Reproduce every entry exactly as written.

━━━━━━━━━━━━━━━━

-- ==== Sys2Proof/Machine/Core.lean ====
section
/-! DEFINITION. The machine as the host runs it. -/

def Sys2Proof.core : Host.Core := { State := Sys2Proof.Machine.State, Fault := Sys2Proof.Machine.Fault, Refusal := Sys2Proof.Machine.Refusal, step := Sys2Proof.Machine.step, reset := Sys2Proof.Machine.State.reset }
end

━━━━━━━━━━━━━━━━

**RESPONSE BELOW**
-- ==== Sys2Proof/Machine/Core.lean ====
section
/-! DEFINITION. The machine as the host runs it. -/

def Sys2Proof.core : Host.Core := { State := Sys2Proof.Machine.State, Fault := Sys2Proof.Machine.Fault, Refusal := Sys2Proof.Machine.Refusal, step := Sys2Proof.Machine.step, reset := Sys2Proof.Machine.State.reset }
end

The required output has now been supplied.